The new trade. Shipments from Murmansk show Russia's great partner shift
Only few months ago the lion’s share of the ships sailing out from the Kola Bay had course for Rotterdam and other European ports.
Today, it is all different.
A tectonic shift has taken place in Russia’s international trade, and it is well reflected in shipping from far northern Port of Murmansk. Hardly any of the ships that today set out from the port have European destinations. Instead, they sail towards “friendly” countries.
Murmansk has one of Russia’s five biggest seaports. It normally handles more than 50 million tons of goods annually, most of it crude oil, coal, as well as fertilisers and processed nickel.
Ship tracking shows that practically all the tankers and cargo vessels that in January 2023 sailed from the north Russian port with export goods were heading to ports in Turkey, North Africa, Asia and South America
Among the key destinations were the Turkish ports of Iskenderun and Zonguldak and Egyptian Ports Said. In addition, carriers had course for ports in Brazil, Libya, Morocco and China.
There were also ships heading towards Mumbai, India.
Russia in spring 2022 stopped releasing official statistics on its international trade. But, figures from other sources show the dramatic shift in partner countries.
Data from Telegram channel Tverdye Tsifri show that exports to India in November 2022 increased six-fold year-on-year, and to Malaysia with 2,6 times. There is also a significant increase in shipments to China and Turkey.
According to newspaper RBC, by late 2022 about 40 percent of all shipments of Russian crude oil was bought by India. And Turkey bought 21 percent of the oil.
Russian exports of oil to China in the period January-November 2022 increased by 10 percent compared with the same period in 2021. In November, Russia exceeded Saudi Arabia as the biggest oil exporter to China.

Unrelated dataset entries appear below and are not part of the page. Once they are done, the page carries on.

-- ==== Sys2Proof/Laws/Frame.lean ====
section
/-! SUPPORT. Frames: each basic update changes the field or face it names and nothing else; and what the issue of an instruction comes to. -/
namespace Sys2Proof.Machine

/-- The bits of a register after a field is written. -/
theorem getLsbD_reg_wr (s : State) (f : Fld) (i v : Nat) (r : RegId) (j b : Nat) (hf : f.lo + f.wd ≤ 64)
    (h : ¬ (r = f.reg ∧ j = i ∧ f.lo ≤ b ∧ b < f.lo + f.wd)) : ((s.wr f i v).reg r j).getLsbD b = (s.reg r j).getLsbD b := by
  rw [reg_wr]
  split
  · next e =>
    rw [e.1, e.2]
    by_cases hb : b < 64
    · rw [getLsbD_fput _ _ _ _ _ hf hb, if_neg (fun k => h ⟨e.1, e.2, k.1, k.2⟩)]
    · rw [BitVec.getLsbD_of_ge _ _ (by omega), BitVec.getLsbD_of_ge _ _ (by omega)]
  · rfl

theorem RegsBut.refl (s : State) (fs : List (Fld × Nat)) : s.RegsBut s fs := fun _ _ _ _ => rfl

theorem RegsBut.wr {s t : State} {fs : List (Fld × Nat)} {f : Fld} {i v : Nat} (h : s.RegsBut t fs) (hm : (f, i) ∈ fs)
    (hf : f.lo + f.wd ≤ 64 := by decide) : s.RegsBut (t.wr f i v) fs := fun r j b hb => by
  rw [getLsbD_reg_wr _ _ _ _ _ _ _ hf (hb _ hm)]
  exact h r j b hb

theorem RegsBut.setReg {s t : State} {fs : List (Fld × Nat)} {r : RegId} {i : Nat} {v : Word} (h : s.RegsBut t fs) (hm : whole r i ∈ fs) :
    s.RegsBut (t.setReg r i v) fs := fun q j b hb => by
  by_cases e : q = r ∧ j = i
  · by_cases b64 : b < 64
    · exact absurd ⟨e.1, e.2, Nat.zero_le b, Nat.lt_of_lt_of_le b64 (by simp [whole])⟩ (hb _ hm)
    · rw [BitVec.getLsbD_of_ge _ _ (by omega), BitVec.getLsbD_of_ge _ _ (by omega)]
  · rw [reg_setReg, if_neg e]; exact h q j b hb

theorem Frame.refl (s : State) (fs : List (Fld × Nat)) (gs : List Nat) : s.Frame s fs gs := ⟨RegsBut.refl s fs, fun _ _ => rfl, rfl⟩

theorem Frame.wr {s t : State} {fs : List (Fld × Nat)} {gs : List Nat} {f : Fld} {i v : Nat} (h : s.Frame t fs gs) (hm : (f, i) ∈ fs)
    (hf : f.lo + f.wd ≤ 64 := by decide) : s.Frame (t.wr f i v) fs gs := ⟨RegsBut.wr h.regs hm hf, h.faces, h.rest⟩

theorem Frame.wrB {s t : State} {fs : List (Fld × Nat)} {gs : List Nat} {f : Fld} {i : Nat} {b : Bool} (h : s.Frame t fs gs)
    (hm : (f, i) ∈ fs) (hf : f.lo + f.wd ≤ 64 := by decide) : s.Frame (t.wrB f i b) fs gs := Frame.wr h hm hf

theorem Frame.bumpBy {s t : State} {fs : List (Fld × Nat)} {gs : List Nat} {f : Fld} {i n : Nat} (h : s.Frame t fs gs)
    (hm : (f, i) ∈ fs) (hf : f.lo + f.wd ≤ 64 := by decide) : s.Frame (t.bumpBy f i n) fs gs := Frame.wr h hm hf

theorem Frame.bump {s t : State} {fs : List (Fld × Nat)} {gs : List Nat} {f : Fld} {i : Nat} (h : s.Frame t fs gs)
    (hm : (f, i) ∈ fs) (hf : f.lo + f.wd ≤ 64 := by decide) : s.Frame (t.bump f i) fs gs := Frame.wr h hm hf

theorem Frame.setReg {s t : State} {fs : List (Fld × Nat)} {gs : List Nat} {r : RegId} {i : Nat} {v : Word} (h : s.Frame t fs gs)
    (hm : whole r i ∈ fs) : s.Frame (t.setReg r i v) fs gs := ⟨RegsBut.setReg h.regs hm, h.faces, h.rest⟩

theorem Frame.setFace {s t : State} {fs : List (Fld × Nat)} {gs : List Nat} {f : Nat} {x : Face} (h : s.Frame t fs gs)
    (hm : f ∈ gs) : s.Frame (t.setFace f x) fs gs :=
  ⟨h.regs, fun g hg => (face_setFace_other t f g x (fun e => hg (e.symm ▸ hm))).trans (h.faces g hg), h.rest⟩

theorem Frame.modFace {s t : State} {fs : List (Fld × Nat)} {gs : List Nat} {f : Nat} {g : Face → Face} (h : s.Frame t fs gs)
    (hm : f ∈ gs) : s.Frame (t.modFace f g) fs gs := Frame.setFace h hm

theorem Frame.ite {s t u : State} {fs : List (Fld × Nat)} {gs : List Nat} {c : Prop} [Decidable c] (h : s.Frame t fs gs)
    (k : s.Frame u fs gs) : s.Frame (if c then t else u) fs gs := by split <;> assumption

/-- More fields and faces may have changed. -/
theorem Frame.mono {s t : State} {fs fs' : List (Fld × Nat)} {gs gs' : List Nat} (h : s.Frame t fs gs) (hf : ∀ e ∈ fs, e ∈ fs')
    (hg : ∀ e ∈ gs, e ∈ gs') : s.Frame t fs' gs' :=
  ⟨fun r i b hb => h.regs r i b (fun e he => hb e (hf e he)), fun g k => h.faces g (fun m => k (hg g m)), h.rest⟩

theorem Frame.trans {s t u : State} {fs : List (Fld × Nat)} {gs : List Nat} (h : s.Frame t fs gs) (k : t.Frame u fs gs) :
    s.Frame u fs gs :=
  ⟨fun r i b hb => (k.regs r i b hb).trans (h.regs r i b hb), fun g hg => (k.faces g hg).trans (h.faces g hg), by
    have e := h.rest
    rw [← k.rest] at e
    exact e⟩

/-! ### Issue -/

/-- The state in which an instruction's own effect begins: the fetch has counted the words it corrected. -/
def State.fetched (s : State) (f : Nat) (m : Form) : State :=
  s.bumpBy R.FCE_STORE_ERR.CORRECTED f ((s.face f).fixedWords (s.face f).pc (m.len + 1))

/-- An instruction that issues has its own effect, and then what `Done` says follows. -/
theorem issue_eq {s : State} {f : Nat} {w : IWord} {m : Form} {body : State → Face → Done} (h : Issues s f w m) :
    issue s f w m body = match body (s.fetched f m) (s.face f) with
      | .next t => (t.bump R.FCE_ISSUE_STAT.ISSUED f).modFace f (fun y => { y with pc := y.pc + m.len + 1 })
      | .jump t a => (t.bump R.FCE_ISSUE_STAT.ISSUED f).modFace f (fun y => { y with pc := a })
      | .trap v i => (s.fetched f m).trapFault f v i (s.face f).pc
      | .traps v i rest => (s.fetched f m).takeTraps f (s.face f).pc ((v, i) :: rest)
      | .trapIn t v i => t.trapFault f v i (s.face f).pc
      | .hold t => t
      | .stall t why => ((t.bump R.FCE_ISSUE_STAT.ISSUED f).modFace f (fun y => { y with run := .stalled why })).wake f
      | .whole t => t.bump R.FCE_ISSUE_STAT.ISSUED f := by
  unfold issue
  dsimp only
  have n : m.names w = true := by
    have d := h.decodes
    simp only [Form.decodes, Bool.and_eq_true] at d
    exact d.1.1.1.1.1
  rw [if_neg (by simp [h.run, n]), if_neg (Nat.not_le.mpr h.code), h.words]
  dsimp only
  rw [if_neg (by simp [h.decodes]), if_neg (by simp [h.guard])]
  rfl

theorem fetched_face (s : State) (f g : Nat) (m : Form) : (s.fetched f m).face g = s.face g := rfl

theorem Counted.of {s t u : State} {f : Nat} {m : Form} (hi : u.rd R.FCE_ISSUE_STAT.ISSUED f = s.rd R.FCE_ISSUE_STAT.ISSUED f)
    (hc : u.rd R.FCE_STORE_ERR.CORRECTED f = (s.fetched f m).rd R.FCE_STORE_ERR.CORRECTED f)
    (ht : ∀ g i, t.rd g i = (u.bump R.FCE_ISSUE_STAT.ISSUED f).rd g i) : Counted s f m t := by
  constructor
  · rw [ht, State.bump, rd_bumpBy_same _ _ _ _ (by decide), hi]
  · rw [ht, State.bump, State.bumpBy, rd_wr_reg _ _ _ _ _ _ (by decide), hc, State.fetched, rd_bumpBy_same _ _ _ _ (by decide)]

/-- An instruction whose own effect is on its face alone. -/
theorem retires_of {s : State} {f : Nat} {m : Form} (g : Face → Face) (p : Face → Face)
    (x : Face) (hx : x = p (g (s.face f))) :
    Retires s f m x ((((s.fetched f m).modFace f g).bump R.FCE_ISSUE_STAT.ISSUED f).modFace f p) := by
  refine ⟨Counted.of (u := (s.fetched f m).modFace f g) ?_ rfl (fun _ _ => rfl), ?_, ?_⟩
  · exact rd_wr_reg _ _ _ _ _ _ (by decide)
  · rw [face_modFace_same, face_bump, face_modFace_same, hx]
    rfl
  · refine Frame.modFace (Frame.bump (Frame.modFace (Frame.bumpBy (Frame.refl _ _ _) ?_) ?_) ?_) ?_ <;> simp [issueFields]

/-- The same where the own effect leaves all but the counts. -/
theorem retires_none {s : State} {f : Nat} {m : Form} (p : Face → Face) (x : Face) (hx : x = p (s.face f)) :
    Retires s f m x (((s.fetched f m).bump R.FCE_ISSUE_STAT.ISSUED f).modFace f p) := by
  refine ⟨Counted.of (u := s.fetched f m) ?_ rfl (fun _ _ => rfl), ?_, ?_⟩
  · exact rd_wr_reg _ _ _ _ _ _ (by decide)
  · rw [face_modFace_same, hx]; rfl
  · refine Frame.modFace (Frame.bump (Frame.bumpBy (Frame.refl _ _ _) ?_) ?_) ?_ <;> simp [issueFields]

end Sys2Proof.Machine
end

At the same time, Russian overall oil exports by ship are in decline. The negative trend started in November, and in the first half of December shipments are reported to have dropped by about 50 percent.

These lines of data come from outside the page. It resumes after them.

theorem setFace_keeps {a s : State} {f : Nat} {x : Face} (h : Keeps a s) : Keeps a (s.setFace f x) := by
  refine h.trans ⟨rfl, rfl, rfl, fun y => ⟨⟨y.regs, mset_wf (fun _ => ({} : Face)) _ _ _ y.faces, y.hbm, y.faultq, y.nvLog, y.ops, y.keys, y.fuses, y.life⟩,
    ⟨Nat.le_refl _, Nat.le_refl _, Nat.le_refl _⟩⟩⟩

theorem modFace_keeps {a s : State} {f : Nat} {g : Face → Face} (h : Keeps a s) : Keeps a (s.modFace f g) := setFace_keeps h

/-- HBM replaced by another map in canonical form. -/
theorem Keeps.hbm {a s : State} (h : Keeps a s) (m : SMap Gran) (hm : mwf (fun _ => {}) s.hbm = true → mwf (fun _ => {}) m = true) :
    Keeps a { s with hbm := m } := by
  refine h.trans ⟨rfl, rfl, rfl, fun y => ⟨⟨y.regs, y.faces, hm y.hbm, y.faultq, y.nvLog, y.ops, y.keys, y.fuses, y.life⟩,
    ⟨Nat.le_refl _, Nat.le_refl _, Nat.le_refl _⟩⟩⟩

theorem setGran_keeps {a s : State} {g : Nat} {x : Gran} (h : Keeps a s) : Keeps a (s.setGran g x) :=
  h.hbm _ (mset_wf (fun _ => ({} : Gran)) _ _ _)

/-- The fault queue replaced by one within its bound. -/
theorem Keeps.faultq {a s : State} (h : Keeps a s) (q : List FRec) (hq : s.faultq.length ≤ 64 → q.length ≤ 64) :
    Keeps a { s with faultq := q } := by
  refine h.trans ⟨rfl, rfl, rfl, fun y => ⟨⟨y.regs, y.faces, y.hbm, hq y.faultq, y.nvLog, y.ops, y.keys, y.fuses, y.life⟩,
    ⟨Nat.le_refl _, Nat.le_refl _, Nat.le_refl _⟩⟩⟩

/-- The non-volatile store replaced by one within its bound. -/
theorem Keeps.nvLog {a s : State} (h : Keeps a s) (q : List FRec) (hq : s.nvLog.length ≤ 16 → q.length ≤ 16) :
    Keeps a { s with nvLog := q } := by
  refine h.trans ⟨rfl, rfl, rfl, fun y => ⟨⟨y.regs, y.faces, y.hbm, y.faultq, hq y.nvLog, y.ops, y.keys, y.fuses, y.life⟩,
    ⟨Nat.le_refl _, Nat.le_refl _, Nat.le_refl _⟩⟩⟩

theorem nvPut_keeps {a s : State} {r : FRec} (h : Keeps a s) : Keeps a (s.nvPut r) :=
  h.nvLog _ (fun _ => by simp; omega)

theorem mergeRec_length (now : Nat) (r : FRec) (q q' : List FRec) (h : mergeRec now r q = some q') : q'.length = q.length := by
  induction q generalizing q' with
  | nil => simp [mergeRec] at h
  | cons x q ih =>
    simp only [mergeRec] at h
    split at h
    · simp at h; rw [← h]; rfl
    · cases hm : mergeRec now r q with
      | none => simp [hm] at h
      | some y => simp [hm] at h; rw [← h]; simp [ih y hm]

theorem markOverflow_length (q : List FRec) : (markOverflow q).length = q.length := by
  induction q with
  | nil => rfl
  | cons x q ih => cases q <;> simp_all [markOverflow]

end Sys2Proof.Machine
end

China is today the most important trade partner of Russia, while Turkey has become the most important transit hub. The latter has also become a key partner for imports to Russia. Major volumes of goods from third countries are today exported to Russia via Turkey.
Over the past years, about 55 percent of Russia’s export has been to the “unfriendly” countries in the EU. In 2022, the figure dropped to 45 percent, RBC reports.
A lion’s share of the export to the EU has been oil and natural gas. With the oil embargo that came into effect in early December 2022 and the sharp reduction of natural gas imports, the Russia-EU trade will in 2023 be dramatically lower.
Metals and ores like nickel are still exported to the EU. However, Russia’s major mining and metallurgy company Nornickel has made clear that it is ready to open alternative export routes and markets outside the union.
The big shift in trade partners and shipping routes is bad news for the Port of Murmansk. The distance to the markets is significantly growing along with transportation costs. It could also affect the region’s plans for new seaport development.
However, the situation does not seem to bother Governor Andrei Chibis, who is proceeding with the development of the Lavna port on the western shore of the Kola Bay.
“This port complex will allow our country to transfer goods flows from Baltic to Russian port, something that is of major relevance today. It will also help us conquer new markets and increase [local] exports of coal to 18 million tons per year,” he said during a recent visit to the terminal site.